Pride Month goes out with a roar

Even the beavers got into the spirit of Pride Month at Zoo Knoxville. Photo by Jenna Stambaugh.

Pride Month had a memorable finish this year at Zoo Knoxville with a sold out celebration of what it means to be different.  

Lesbian, Gay, Bisexual, Transgender and Queer (LGBTQ) Pride Month is currently celebrated each year in June to honor the 1969 Stonewall Uprising in Manhattan, a tipping point for the gay rights movement in the United States. 

For the first time ever, the city’s zoo partnered with Knox Pride to hold a celebration on Wednesday, the last day of the month. 

Because of uncertainties about the COVID-19 pandemic, the majority of Knox Pride’s scheduled events were digital this year.  Thanks to lessening concerns about the pandemic due to  the widespread availability of vaccines, as well as how easy it is to socially distance at the zoo, organizers chose to finish off the month of celebrations with the in-person event, said Zoo Knoxville CEO Lisa New. 

“We have a longstanding core value of respecting diversity and embracing uniqueness,” said New. “And it’s about the biodiversity of our planet but also the diversity of our community, so when we talked to Knox Pride and they were interested in a partnership and doing something together, we thought that it was the perfect way to celebrate the end of Pride month and just make sure the zoo is a welcoming place for everybody.”

The festivities at the zoo included Pride-themed “enrichment activities” for the animals, such as a rainbow colored, wedding cake-shaped block of ice with fruit frozen into it. There were also special food and drink options for the humans; plus festive decorations, music and a parade for attendees of all species. 

Zoo staff members also seemed to be enjoying the celebration.  Many of them wore rainbow suspenders, socks, tutus, etc. as they happily interacted with visitors. 

Pride meets parrots at Zoo Knoxville. Photo by Jenna Stambaugh.

“With staff, with the team, we said this is an event tonight to honor Pride and we would love for you to wear your name tag, but wear anything you want to celebrate Pride and to please let the animals share their appreciation, too,” New said. 

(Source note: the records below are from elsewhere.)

-- ==== Sys2Proof/Decode.lean ====
section
/-!
DEFINITION. Commands spelled by words. The opcode table of this part gives no row any bits: a command is an event of the part and no
word spells one.
-/
namespace Sys2Proof

/-- The command that a word spells by the table's bits: none, because no row has bits. -/
def decodeTableWord (_nbits _w : Nat) : Option Instr := none

end Sys2Proof
end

“I’m really over-the-top excited about the extent to which staff went out.  The exhibits are all decorated, it looks so cute and that was an above and beyond effort that they did because they want to welcome everybody to the zoo.  It’s the community’s zoo and we like to say that conservation takes everybody.  So, everybody is welcome here.”   

The Smith family of Knoxville definitely seemed to be enjoying themselves near the old reptile habitat.  William, who eagerly explained that he was about to turn seven, and his younger brother were crawling enthusiastically on the bronze tortoise statue that’s been ridden by several generations of zoo guests.  

The oldest sibling, Lilly Smith, eagerly interjected herself into a discussion with her mother  and other adult relatives about how they’d learned of the event.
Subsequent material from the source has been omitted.